Relation (1) is proved in exactly the same manner as the proof of the equality $\epsilon_0 \circ d^1_0 = \epsilon_0 \circ d^1_1$ above.

The simplest case of equality (5) is the commutativity of the diagram $$ \xymatrix{ F \circ i \ar[rrr]_{1_F \star t \star 1_i} \ar[d]_{1_F \star t \star 1_i} & & & F \circ i \circ F \circ i \ar[d]^{1_F \star t \star 1_{i \circ F \circ i}} \\ F \circ i \circ F \circ i \ar[rrr]^{1_{F \circ i \circ F} \star t \star 1_i} & & & F \circ i \circ F \circ i \circ F \circ i } $$ which holds because both compositions expand to the morphism $1_F \star t \star t \star 1_i$ from $F \circ \text{id}_\mathcal{A} \circ \text{id}_\mathcal{A} \circ i$ to $F \circ (i \circ F) \circ (i \circ F) \circ i$. All other cases of (5) are proved in the same manner.

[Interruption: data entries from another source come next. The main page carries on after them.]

/-- R78: the block's last column adds its CRC, and a new block begins. -/
theorem readColumn_endsBlock {j : Nat} (hend : (s.bank b).endsBlock j = true) :
    readColumn b j s =
      { s.modifyBank b (fun r =>
          { r with verified := r.verified + 1, blockCrcs := r.blockCrcs ++ [~~~ s.blockRegAfter b j] }) with
        loader := { s.loader with wholeReg := s.wholeRegAfter b j, blockReg := 0xFFFFFFFF#32 } } := by
  simp [readColumn, hend, State.wholeRegAfter, State.blockRegAfter, crc32Final, crc32Start]

theorem endsBlock_eq_false {r : Bank} {j : Nat} (hmod : (j + 1) % r.blockSize ≠ 0) (hlast : j + 1 ≠ r.columnCount) :
    r.endsBlock j = false := by
  simp [Bank.endsBlock, hmod, hlast]

theorem endsBlock_of_mod {r : Bank} {j : Nat} (hmod : (j + 1) % r.blockSize = 0) : r.endsBlock j = true := by
  simp [Bank.endsBlock, hmod]

theorem endsBlock_of_last {r : Bank} {j : Nat} (hlast : j + 1 = r.columnCount) : r.endsBlock j = true := by
  simp [Bank.endsBlock, hlast]

/-- R79: the descriptor of a bank whose pass read every column and found a whole-bank CRC. -/
def Bank.judged (r : Bank) (owner : Nat) (whole : BitVec 32) : Bank :=
  if r.expectedCrc = some whole then
    { r with wholeCrc := some whole, outcome := some .matched, recordedOwner := none, state := .ready }
  else
    { r with wholeCrc := some whole, outcome := some .mismatch, recordedOwner := some owner, state := .loaded }

theorem endVerify_bank (c : Nat) : (endVerify b owner s).bank c =
    if b = c then (s.bank b).judged owner (~~~ s.loader.wholeReg) else s.bank c :=
  Table.get_set ..

/-- R80: the descriptor of a bank whose pass failed at column j. -/
def Bank.failed (r : Bank) (owner j : Nat) : Bank :=
  { r with
    outcome := some .failed, failingColumn := some j, unverified := some (r.columnCount - j),
    errorCount := r.errorCount + 1, state := .loaded, recordedOwner := some owner }

theorem failVerify_bank (j c : Nat) : (failVerify b owner j s).bank c =
    if b = c then (s.bank b).failed owner j else s.bank c :=
  State.bank_modifyBank s b c (Bank.failed · owner j)

theorem readColumn_bank (j c : Nat) : (readColumn b j s).bank c =
    if b = c then { s.bank b with
      verified := (s.bank b).verified + 1,
      blockCrcs := if (s.bank b).endsBlock j then (s.bank b).blockCrcs ++ [~~~ s.blockRegAfter b j]
        else (s.bank b).blockCrcs }
    else s.bank c :=
  Table.get_set ..

theorem readColumn_wholeReg (j : Nat) : (readColumn b j s).loader.wholeReg = s.wholeRegAfter b j := rfl

/-- R79, R80: what the end of a pass leaves besides the bank's own descriptor. -/
structure VerifyEnds (s : State) (b : Nat) (t : State) : Prop where
  loader : t.loader = { s.loader with
    state := .idle, bufferA := none, bufferB := none, reopened := false,
    wholeReg := t.loader.wholeReg, blockReg := t.loader.blockReg }
  loadDone : t.hasCause .loadDone = true
  other : t.bank (1 - b) = s.bank (1 - b)
  dram : t.dram = s.dram

theorem failVerify_ends (hb : b < 2) (j : Nat) : VerifyEnds s b (failVerify b owner j s) where
  loader := rfl
  loadDone := raise_hasCause ..
  other := by rw [failVerify_bank, if_neg (by omega)]
  dram := rfl

/-- The loader after the pass ends; the CRC registers stand as they are. -/
theorem endVerify_loader : (endVerify b owner s).loader =
    { s.loader with state := .idle, bufferA := none, bufferB := none, reopened := false } := rfl

theorem readColumn_loader (j : Nat) : (readColumn b j s).loader = { s.loader with
    wholeReg := s.wholeRegAfter b j,
    blockReg := if (s.bank b).endsBlock j then crc32Start else s.blockRegAfter b j } := rfl

theorem endVerify_loadDone : (endVerify b owner s).hasCause .loadDone = true := raise_hasCause ..

theorem endVerify_ends (hb : b < 2) (j : Nat) : VerifyEnds s b (endVerify b owner (readColumn b j s)) where
  loader := by rw [endVerify_loader, readColumn_loader]
  loadDone := endVerify_loadDone
  other := by rw [endVerify_bank, if_neg (by omega), readColumn_bank, if_neg (by omega)]
  dram := by simp

/-- R79: the bank after the last column. -/
theorem verifyColumn_last_bank (hlast : (s.bank b).verified + 1 = (s.bank b).columnCount) :
    (verifyColumn b owner false s).bank b = { s.bank b with
      verified := (s.bank b).verified + 1,
      blockCrcs := (s.bank b).blockCrcs ++ [~~~ s.blockRegAfter b (s.bank b).verified] }.judged owner
        (~~~ s.wholeRegAfter b (s.bank b).verified) := by
  rw [verifyColumn_last hlast, endVerify_bank, if_pos rfl, readColumn_bank, if_pos rfl,
    if_pos (endsBlock_of_last hlast), readColumn_wholeReg]

/-- Settles O47, by where the next column stands: inside its block, at the block's end, at the bank's end. -/
theorem verifyReadsOneColumn : Obligations.VerifyReadsOneColumn := by
  intro s b owner hawake hload hleft j bytes whole blockReg done
  refine ⟨fun hmore hmod => ?_, fun hmore hmod => ?_, fun hb hlast => ?_, fun hb => ?_⟩
  · rw [exec_verifyColumnRead hawake hload, verifyColumn_middle hmore,
      readColumn_inBlock (endsBlock_eq_false hmod hmore.ne)]
    rfl
  · rw [exec_verifyColumnRead hawake hload, verifyColumn_middle hmore, readColumn_endsBlock (endsBlock_of_mod hmod)]
    rfl
  · have hbank := verifyColumn_last_bank (owner := owner) hlast
    obtain ⟨hloader, hcause, hother, hdram⟩ := verifyColumn_last hlast ▸ endVerify_ends (owner := owner) hb j
    refine ⟨_, exec_verifyColumnRead hawake hload, ⟨hloader, hcause, hother, hdram⟩, fun hmatch => ?_, fun hmiss => ?_⟩
    · exact hbank.trans (if_pos hmatch)
    · exact hbank.trans (if_neg hmiss)
  · refine ⟨_, exec_verifyColumnRead hawake hload, ?_⟩
    obtain ⟨hloader, hcause, hother, hdram⟩ := failVerify_ends (s := s) (owner := owner) hb j
    rw [verifyColumn_bad hleft]
    exact ⟨⟨hloader, hcause, hother, hdram⟩, (failVerify_bank j b).trans (if_pos rfl)⟩

/-! #### The whole pass -/

theorem columnBytes_congr {t : State} (hdram : t.dram = s.dram) (hrows : (t.bank b).rows = (s.bank b).rows) (j : Nat) :
    columnBytes t b j = columnBytes s b j := by
  rw [columnBytes, columnBytes, State.column, State.column, State.bankRows, State.bankRows, hdram, hrows]

theorem crc32Feed_append (r : BitVec 32) (xs ys : List Byte) :
    crc32Feed r (xs ++ ys) = crc32Feed (crc32Feed r xs) ys := List.foldl_append

/-- R78: the bytes of the columns from j on, `count` of them. -/
def columnsBytes (s : State) (b j count : Nat) : List Byte :=
  (List.range' j count).flatMap (columnBytes s b)

theorem judged_state (r : Bank) (owner : Nat) (whole : BitVec 32) :
    (r.judged owner whole).state = .ready ↔ r.expectedCrc = some whole := by
  unfold Bank.judged
  split <;> simp [*]

theorem judged_wholeCrc (r : Bank) (owner : Nat) (whole : BitVec 32) :
    (r.judged owner whole).wholeCrc = some whole := by
  unfold Bank.judged
  split <;> rfl

theorem judged_verified (r : Bank) (owner : Nat) (whole : BitVec 32) :
    (r.judged owner whole).verified = r.verified := by
  unfold Bank.judged
  split <;> rfl

/-- R79: the bank and the loader after a pass whose whole-bank CRC register ended with a value. -/
structure VerifiedWith (s : State) (b : Nat) (reg : BitVec 32) (t : State) : Prop where
  wholeCrc : (t.bank b).wholeCrc = some (~~~ reg)
  verified : (t.bank b).verified = (s.bank b).columnCount
  idle : t.loader.state = .idle
  ready_iff : (t.bank b).state = .ready ↔ (s.bank b).expectedCrc = some (~~~ reg)

theorem verifyColumn_last_verified (hlast : (s.bank b).verified + 1 = (s.bank b).columnCount) :
    VerifiedWith s b (s.wholeRegAfter b (s.bank b).verified) (verifyColumn b owner false s) where
  wholeCrc := by rw [verifyColumn_last_bank hlast, judged_wholeCrc]
  verified := by rw [verifyColumn_last_bank hlast, judged_verified, hlast]
  idle := by rw [verifyColumn_last hlast, endVerify_loader]
  ready_iff := by rw [verifyColumn_last_bank hlast, judged_state]

/-- A column that is read leaves the bank its sizes and the expected CRC. -/
theorem readColumn_bank_keeps (j : Nat) : ((readColumn b j s).bank b).verified = (s.bank b).verified + 1 ∧
    ((readColumn b j s).bank b).columnCount = (s.bank b).columnCount ∧
    ((readColumn b j s).bank b).rows = (s.bank b).rows ∧
    ((readColumn b j s).bank b).expectedCrc = (s.bank b).expectedCrc := by
  rw [readColumn_bank, if_pos rfl]
  exact ⟨rfl, rfl, rfl, rfl⟩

The simplest case of equalities (2) and (4) is the commutativity of the diagram $$ \xymatrix{ F \circ i \circ F \circ i \ar[rrr]_{1_F \star k \star 1_i} \ar[d]_{1_{F \circ i \circ F \circ i} \star t} & & & F \circ i \ar[d]_{1_{F \circ i} \star t} \\ F \circ i \circ F \circ i \circ F \circ i \ar[rrr]^{1_F \star k \star 1_{i \circ F \circ i \circ F}} & & & F \circ i \circ F \circ i } $$ which again holds because both compositions expand to give $1_F \star k \star 1_i \star t$ as maps from $F \circ (i \circ F) \circ i \circ \text{id}_\mathcal{A}$ to $F \circ \text{id}_\mathcal{A} \circ i \circ (F \circ i)$. All other cases of (2) and (4) are proved in the same manner.

The relations (3) are the only nontrivial ones and these are consequences of the fact that the compositions in (14.33.2.1) are the identity. For example, the simplest case of (3) states that the compositions $$ \xymatrix{ F \circ i \ar[rr]_{1_{F \circ i} \star t} \ar[d]_{t \star 1_{F \circ i}} & & F \circ i \circ F \circ i \ar[d]^{1_F \star k \star 1_i} \\ F \circ i \circ F \circ i \ar[rr]^{1_F \star k \star 1_i} & & F \circ i } $$ go around the diagram either way evaluate out to the identity. Going around the top the composition evaluates to $1_F \star ((k \star 1_i) \circ (1_i \star t))$ which is the identity by what was said above. The other cases of (3) are proved in the same manner. $\square$

Before reading the proof of the following lemma, we strongly urge the reader to look at the example discussed in Example 14.33.6 in order to understand the purpose of the lemma.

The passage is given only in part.